[Dataset entries]
-- ==== Sys2Proof/Machine/Arc.lean ====
section
/-!
DEFINITION. Nozzle rows and the Arc unit (chapter 09): binding queues, taking items, the ballistic fit, the choice of valves,
blanket events, and their insertion into the wheel.
-/
namespace Sys2Proof.Machine

def State.rowOn (s : State) (r : Nat) : Bool := s.bitAt (rowKey r 0) 0
def State.rowFirst (s : State) (r : Nat) : Nat := s.fld (rowKey r 0) 1 10
def State.rowCount' (s : State) (r : Nat) : Nat := s.fld (rowKey r 0) 11 10
def State.rowPitch (s : State) (r : Nat) : Rat := mkRat (s.rd (rowKey r 0xC)) 65536
def State.rowX0 (s : State) (r : Nat) : Rat := mkRat (signed 32 (s.rd (rowKey r 8))) 65536
/-- A row that is bound to a queue. -/
def NozzleRow.bound (x : NozzleRow) : Bool := x.running || x.starting
/-- Whether a `NR_CFG` value and a pitch may be enabled on a row (R305). -/
def State.rowOk (s : State) (r w pitch : Nat) : Bool :=
  let f := bits w 1 10
  let n := bits w 11 10
  decide (1 ≤ n) && decide (f + n ≤ 576) && pitch != 0 &&
    (List.range 16).all fun q => q == r || !s.rowOn q ||
      !(decide (f < s.rowFirst q + s.rowCount' q) && decide (s.rowFirst q < f + n))
/-- A write of `NR_CFG` (R305, R336). -/
def writeNrCfg (s : State) (r w : Nat) : State :=
  let k := rowKey r 0
  let w := w % 2 ^ 29
  if s.mode = .run then s
  else if bits w 21 3 = 0 then ejErr s
  else if bit w 0 then
    if s.rowOk r w (s.rd (rowKey r 0xC)) then s.wr k w else ejErr s
  else if s.bitAt k 0 then
    (s.wr k w).updRow r fun x => { x with stopping := x.running, starting := x.starting && x.running }
  else s.wr k w
/-- A write of `NR_PITCH`: an enabled row keeps a pitch (R305). -/
def writeNrPitch (s : State) (r w : Nat) : State :=
  if s.mode = .run then s else if s.rowOn r && w == 0 then ejErr s else s.wr (rowKey r 0xC) w

/-! Opcodes of rows (R306, R308, R348). -/

def ejectStartCheck (s : State) (d : Desc) : Verdict :=
  let tn := d.tenant.val
  let r := d.p 0 1
  let q := d.p 1 1
  firstFail [(badFormat d (pm 0 2 ||| pb 2 7) false || decide (15 < r) || decide (64 ≤ q) || !s.rowOn r ||
      (List.range 16).any (fun x => x != r && (s.row x).bound && (s.row x).tenant == tn && (s.row x).queue == q), 0x14, 0),
    ((List.range (s.rowCount' r)).any (fun i => !s.hasValve tn (s.rowFirst r + i)) || s.qKind tn q != 0 ||
      !s.hasBudget tn 0 4, 0x11, 0),
    (decide (s.gTu tn 4 < 2), 0x12, 0)]
/-- EJECT_START: the row runs from the next boundary; a running row takes the queue and policy for its next item. -/
def doEjectStart (s : State) (d : Desc) : State :=
  s.updRow (d.p 0 1) fun x =>
    { x with tenant := d.tenant, queue := d.p 1 1, policy := d.p 2 1, starting := x.starting || !x.running }
/-- Who may stop or trim a row: the tenant it is bound to, or the owner of every valve. -/
def State.mayRow (s : State) (tn r : Nat) : Bool :=
  ((s.row r).bound && (s.row r).tenant == tn) ||
    (s.rowCount' r != 0 && (List.range (s.rowCount' r)).all fun i => s.hasValve tn (s.rowFirst r + i))
def ejectStopCheck (s : State) (d : Desc) : Verdict :=
  firstFail [(badFormat d (pm 0 1) false || decide (15 < d.p 0 1), 0x14, 0), (!s.mayRow d.tenant (d.p 0 1), 0x11, 0)]
/-- A row lets go of its queue (R308). -/
def rowStop (s : State) (r : Nat) : State :=
  s.updRow r fun x => { x with running := false, starting := false, stopping := false }
def doEjectStop (s : State) (d : Desc) : State := rowStop s (d.p 0 1)
def ejectTrimCheck (s : State) (d : Desc) : Verdict :=
  firstFail [(badFormat d (pm 0 1 ||| pm 4 4) false || decide (15 < d.p 0 1), 0x14, 0), (!s.mayRow d.tenant (d.p 0 1), 0x11, 0)]
/-- EJECT_TRIM (R348). -/
def doEjectTrim (s : State) (j : Job) : State :=
  let v := j.d.pS 4 4
  let c := clampI v (-400000) 400000
  let s := s.wr (rowKey (j.d.p 0 1) 0x1C) (unsigned 32 c)
  if c = v then complete s j 0 0 else complete s j 3 (2 ^ 32 * unsigned 32 c)

/-! Taking items (R307). -/

/-- One item of a row's queue is taken, as G work of the row's owner. -/
def arcTake (s : State) (r : Nat) : Nat → State
  | 0 => s
  | n + 1 =>
    let x := s.row r
    let q := s.queue (64 * x.tenant + x.queue)
    if !x.running || s.qKind x.tenant x.queue != 0 || nth (s.gRoom x.tenant) 4 < 2 then s
    else
      match q.items with
      | [] => s
      | i :: rest =>
        let s := s.setQueue (64 * x.tenant + x.queue)
          { q with items := rest, markerOpen := q.markerOpen && !rest.isEmpty }
        let s := rowCount (s.updRow r fun y => { y with taken := y.taken ++ [i] }) r 0
        let s := { s with ks := { s.ks with
          gUsed := storePut (fun _ => []) s.ks.gUsed x.tenant (addL (s.gUsedOf x.tenant) [0, 0, 0, 0, 2, 0, 0])
          used := addL s.ks.used [0, 0, 0, 0, 2, 0, 0] } }
        arcTake (countN s (tkey x.tenant (0x58 + 16)) 2) r n
/-- What rows do at a span boundary: stop (R336), start (R306), take (R307). -/
def arcBoundary (s : State) : State :=
  (List.range 16).foldl (fun s r =>
    let x := s.row r
    let s := if x.stopping then rowStop s r else s
    let x := s.row r
    let s := if x.starting then s.setRow r { x with running := true, starting := false } else s
    if (s.row r).running then arcTake s r (s.queue (64 * (s.row r).tenant + (s.row r).queue)).items.length else s) s

/-! The fit (R310 to R315). -/

/-- Unsigned little-endian field of a record. -/
def recU (p : List Byte) (a n : Nat) : Nat := leNat ((p.drop a).take n)
def recS (p : List Byte) (a n : Nat) : Int := signed (8 * n) (recU p a n)
/-- An observation as time in seconds and position in pixels. -/
def recObs (p : List Byte) (k : Nat) : Rat × Rat × Rat :=
  (mkRat (recS p (24 + 12 * k) 4) 400000000, mkRat (recU p (28 + 12 * k) 4) 65536, mkRat (recU p (32 + 12 * k) 4) 65536)
/-- The least-squares line through points of equal weight: its value at 0 and its slope; none when all times are equal. -/
def lsLine (l : List (Rat × Rat)) : Option (Rat × Rat) :=
  let n : Rat := (l.length : Nat)
  let st := l.foldl (fun a e => a + e.1) 0
  let sz := l.foldl (fun a e => a + e.2) 0
  let stt := l.foldl (fun a e => a + e.1 * e.1) 0
  let stz := l.foldl (fun a e => a + e.1 * e.2) 0
  let det := n * stt - st * st
  if det = 0 then none
  else
    let m := (n * stz - st * sz) / det
    some (b64 ((sz - m * st) / n), b64 m)
/-- A line through one point when the spec gives no fit: the slope is open. -/
def openLine (tag : Nat) (z : Rat) (args : List Int) : Rat × Rat := (z, ((Config.openValue tag args : Int) : Rat))
/-- The belt prior (R313). -/
def State.beltPrior (s : State) (r : Nat) : Option Rat :=
  let kind := s.fld (rowKey r 0x24) 0 2
  let i := s.fld (rowKey r 0x24) 2 6
  if kind = 0 ∨ !s.hasPub (s.row r).tenant (kind - 1) i then none
  else
    let x := storeGet (fun _ => PubRec.reset) s.pubRec (64 * (kind - 1) + i)
    if !x.valid || x.suspect then none
    else some (b64 (mkRat (s.rd (rowKey r 0x28)) 65536 * ofQ 24 x.vel * 400000000 / (s.tb.len : Nat)))
/-- A fit: x0, vx, y0, vy. -/
structure Fit where
  x0 : Rat
  vx : Rat
  y0 : Rat
  vy : Rat
  deriving DecidableEq, Repr
/-- R311 and R312. -/
def State.fitOf (s : State) (r : Nat) (p : List Byte) : Fit :=
  let acc : Rat := mkRat (signed 32 (s.rd (rowKey r 0x10))) 256
  let n := min 3 (recU p 7 1)
  let prior := (s.beltPrior r).getD ((s.fld (rowKey r 0x2C) 16 16 : Nat) : Rat)
  if 2 ≤ n then
    let o := (List.range n).map (recObs p)
    let args : List Int := (List.range 36).map fun i => (recU p (24 + i) 1 : Nat)
    let lx := (lsLine (o.map fun e => (e.1, e.2.1))).getD (openLine 311 (recObs p 0).2.1 (0 :: args))
    let ly := (lsLine (o.map fun e => (e.1, e.2.2 - acc * e.1 * e.1 / 2))).getD (openLine 311 (recObs p 0).2.2 (1 :: args))
    { x0 := lx.1, vx := lx.2, y0 := ly.1, vy := ly.2 }
  else
    let o := recObs p 0
    let ticks := s.rd (rowKey r 0x20) % 2 ^ 24
    let v (a : Nat) : Rat :=
      if ticks = 0 then ((Config.openValue 312 [(a : Nat), recS p a 2] : Int) : Rat)
      else b64 ((recS p a 2 : Rat) * 100000000 / (ticks : Nat))
    if bit (recU p 6 1) 4 then { x0 := o.2.1, vx := 0, y0 := o.2.2, vy := prior }
    else { x0 := o.2.1, vx := v 60, y0 := o.2.2, vy := v 62 }
/-- R314: the fitted vy against the prior; whether it was replaced. -/
def State.checkPrior (s : State) (r : Nat) (f : Fit) : Fit × Bool :=
  match s.beltPrior r with
  | none => (f, false)
  | some b =>
    if b * (s.fld (rowKey r 0x2C) 0 8 : Nat) / 100 < ratAbs (f.vy - b) then ({ f with vy := b }, true) else (f, false)
/-- The smallest t ≥ 0 with y0 + vy·t + ½·a·t² = Y (R315). -/
def crossTime (y0 vy a y : Rat) : Option Rat :=
  let pick (l : List Rat) : Option Rat :=
    (l.filter fun t => decide (0 ≤ t)).foldl (fun m t => match m with
      | none => some t
      | some u => some (ratMin t u)) none
  if a = 0 then if vy = 0 then (if y0 = y then some 0 else none) else pick [b64 ((y - y0) / vy)]
  else
    let disc := vy * vy - 2 * a * (y0 - y)
    if disc < 0 then none
    else
      let q := b64 (ratSqrt disc)
      pick [b64 ((-vy + q) / a), b64 ((-vy - q) / a)]

/-! The choice of valves and the events (R316 to R320). -/

/-- The row's valves that may be chosen: not disabled and not in fault (R333, R335). -/
def State.rowValve (s : State) (r i : Nat) : Bool :=
  let v := s.rowFirst r + i
  s.valveOn v && !(s.valve v).fault
/-- Put an index into a list ordered by distance from `c`, lower indices first on ties. -/
def insNear (c : Int) (i : Nat) : List Nat → List Nat
  | [] => [i]
  | j :: l =>
    let d (x : Nat) : Nat := ((x : Int) - c).natAbs
    if d i < d j ∨ (d i = d j ∧ i < j) then i :: j :: l else j :: insNear c i l
/-- The chosen indices, rising (R317). -/
def State.chosen (s : State) (r : Nat) (xc rad : Rat) : List Nat :=
  let ix (x : Rat) : Int := ((x - s.rowX0 r) / s.rowPitch r).floor
  let lo := ix (xc - rad)
  let hi := ix (xc + rad)
  let l : List Nat := (List.range (s.rowCount' r)).filter fun (i : Nat) => decide (lo ≤ (i : Int)) && decide ((i : Int) ≤ hi) && s.rowValve r i
  let keep := (l.foldl (fun a i => insNear (ix xc) i a) []).take (s.fld (rowKey r 0) 21 3)
  l.filter keep.contains
/-- What the Arc unit does with the events of one record or marker: counted outside COMMISSION and RUN (R309), or on their way
to the wheel. -/
def fitted (s : State) (r : Nat) (l : List FitEv) : State :=
  if l.isEmpty then s
  else if !s.motionMode then rowCount s r 15
  else { s with wheel := { s.wheel with fitted := s.wheel.fitted ++ [l] } }
/-- A record (R311 to R318). -/
def arcRecord (s : State) (r : Nat) (p : List Byte) : State :=
  let flags := recU p 6 1
  let pol := (s.row r).policy
  if !(bit flags 0 || (bit pol 0 && bit flags 5) || (bit pol 1 && bit flags 3) || (bit pol 2 && bit flags 2)) then rowCount s r 1
  else
    let fp := s.checkPrior r (s.fitOf r p)
    let s := if fp.2 then rowCount s r 5 else s
    let f := fp.1
    let acc : Rat := mkRat (signed 32 (s.rd (rowKey r 0x10))) 256
    match crossTime f.y0 f.vy acc (mkRat (signed 32 (s.rd (rowKey r 4))) 65536) with
    | none => rowCount s r 2
    | some t =>
      let xc := f.x0 + f.vx * t
      let rad := ratSqrt ((recU p 12 4 : Nat) / ratPi) * (s.fld (rowKey r 0x2C) 8 8 : Nat) / 100
      let tc : Int := recU p 16 8 + (t * 400000000 + mkRat 1 2).floor
      let score := if bit flags 1 then 65535 else recU p 8 2
      match s.chosen r xc rad with
      | [] => rowCount s r 3
      | l =>
        fitted s r (l.map fun i =>
          { kind := .arc r (recU p 0 4), valve := s.rowFirst r + i, opn := tc - (s.rd (rowKey r 0x14) % 2 ^ 24 : Nat),
            cls := tc + (s.rd (rowKey r 0x18) % 2 ^ 24 : Nat), score := score })
/-- A gap marker under BLANKET (R320). -/
def arcMarker (s : State) (r : Nat) (first last lanes : Nat) : State :=
  let pipe := s.fld (rowKey r 0) 24 5
  let off : Int := (s.rd (rowKey r 0x30) % 2 ^ 24 : Nat)
  let mar : Int := (s.rd (rowKey r 0x34) % 2 ^ 24 : Nat)
  let ovr (i : Nat) : Bool := (List.range 32).any fun j =>
    let w := s.rd (visKey pipe (0x80 + 4 * j))
    let lo := s.rowX0 r + s.rowPitch r * (i : Nat)
    bit lanes j && bit w 31 && decide (lo < ((bits w 16 13 + 1 : Nat) : Rat)) &&
      decide (((bits w 0 13 : Nat) : Rat) < lo + s.rowPitch r)
  fitted s r (((List.range (s.rowCount' r)).filter fun i => ovr i && s.rowValve r i).map fun i =>
    { kind := .blanket r, valve := s.rowFirst r + i, opn := first + off - mar, cls := last + off + mar,
      score := s.fld (rowKey r 0x38) 0 16 })
/-- ARC_FIT: the next item taken by a row. -/
def arcFit (s : State) (r : Nat) : State :=
  let x := s.row r
  match x.taken with
  | [] => s
  | i :: rest =>
    let s := s.setRow r { x with taken := rest }
    match i.body with
    | .data p => arcRecord s r p
    | .gap last _ lanes => if s.bitAt (qKey x.tenant x.queue 0) 4 then arcMarker s r i.time last lanes else s
    | .flush _ _ _ => s

/-- One computed event reaches the wheel: the latency and trim now in force (R318, R320, R342, R348), the horizon (R319), and
valves that have faulted, been disabled or left the grant since. -/
def insertFit (s : State) (e : FitEv) : State :=
  match e.kind.rowOf with
  | none => s
  | some (r, _) =>
    let lat : Int := (s.valve e.valve).lat
    let trim := signed 32 (s.rd (rowKey r 0x1C))
    let opn := e.opn - lat + trim
    let s := match e.kind with
      | .blanket _ => rowCount s r 14
      | _ => s
    if !s.valveOn e.valve || (s.valve e.valve).fault || !s.hasValve (s.row r).tenant e.valve then rowCount s r 13
    else if (s.now + s.horizon : Nat) < opn then rowCount s r 4
    else insertEvent s e.valve opn (e.cls - lat + trim) e.score e.kind
/-- EVENT_INSERT: the events of one record or marker at one tick, in ascending valve order (R318). -/
def eventInsert (s : State) : State :=
  match s.wheel.fitted with
  | [] => s
  | l :: rest =>
    let s := { s with wheel := { s.wheel with fitted := rest } }
    if s.motionMode then l.foldl insertFit s
    else
      match (l.head?).bind fun e => e.kind.rowOf with
      | some (r, _) => rowCount s r 15
      | none => s

/-! The commands. -/

/-- NR_ENABLE: an `NR_CFG` write with ENABLE = 1. -/
def execNrEnable (t : Nat) (r : Fin 16) (value : Word) (s : State) : Host.Outcome State Fault Refusal :=
  act s fun s => writeNrCfg (advance s t) r (value.toNat ||| 1)
/-- NR_DISABLE: an `NR_CFG` write with ENABLE = 0. -/
def execNrDisable (t : Nat) (r : Fin 16) (value : Word) (s : State) : Host.Outcome State Fault Refusal :=
  act s fun s => writeNrCfg (advance s t) r (value.toNat / 2 * 2)
def execEjectStart (t : Nat) (d : Desc) (s : State) : Host.Outcome State Fault Refusal :=
  act s fun s => runOp s t 0x60 d ejectStartCheck (andDone doEjectStart)
def execEjectStop (t : Nat) (d : Desc) (s : State) : Host.Outcome State Fault Refusal :=
  act s fun s => runOp s t 0x61 d ejectStopCheck (andDone doEjectStop)
def execEjectTrim (t : Nat) (d : Desc) (s : State) : Host.Outcome State Fault Refusal :=
  act s fun s => runOp s t 0x62 d ejectTrimCheck doEjectTrim
def execArcFit (t : Nat) (r : Fin 16) (s : State) : Host.Outcome State Fault Refusal :=
  act s fun s => arcFit (advance s t) r
def execEventInsert (t : Nat) (s : State) : Host.Outcome State Fault Refusal := act s fun s => eventInsert (advance s t)

end Sys2Proof.Machine
end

# Exercise details
Set down, exactly as they appear above, all lines from the one that has "let s := match e.kind with" down to the one that has "The commands. -/", including those two and no others.

# Exercise result
    let s := match e.kind with
      | .blanket _ => rowCount s r 14
      | _ => s
    if !s.valveOn e.valve || (s.valve e.valve).fault || !s.hasValve (s.row r).tenant e.valve then rowCount s r 13
    else if (s.now + s.horizon : Nat) < opn then rowCount s r 4
    else insertEvent s e.valve opn (e.cls - lat + trim) e.score e.kind
/-- EVENT_INSERT: the events of one record or marker at one tick, in ascending valve order (R318). -/
def eventInsert (s : State) : State :=
  match s.wheel.fitted with
  | [] => s
  | l :: rest =>
    let s := { s with wheel := { s.wheel with fitted := rest } }
    if s.motionMode then l.foldl insertFit s
    else
      match (l.head?).bind fun e => e.kind.rowOf with
      | some (r, _) => rowCount s r 15
      | none => s

/-! The commands. -/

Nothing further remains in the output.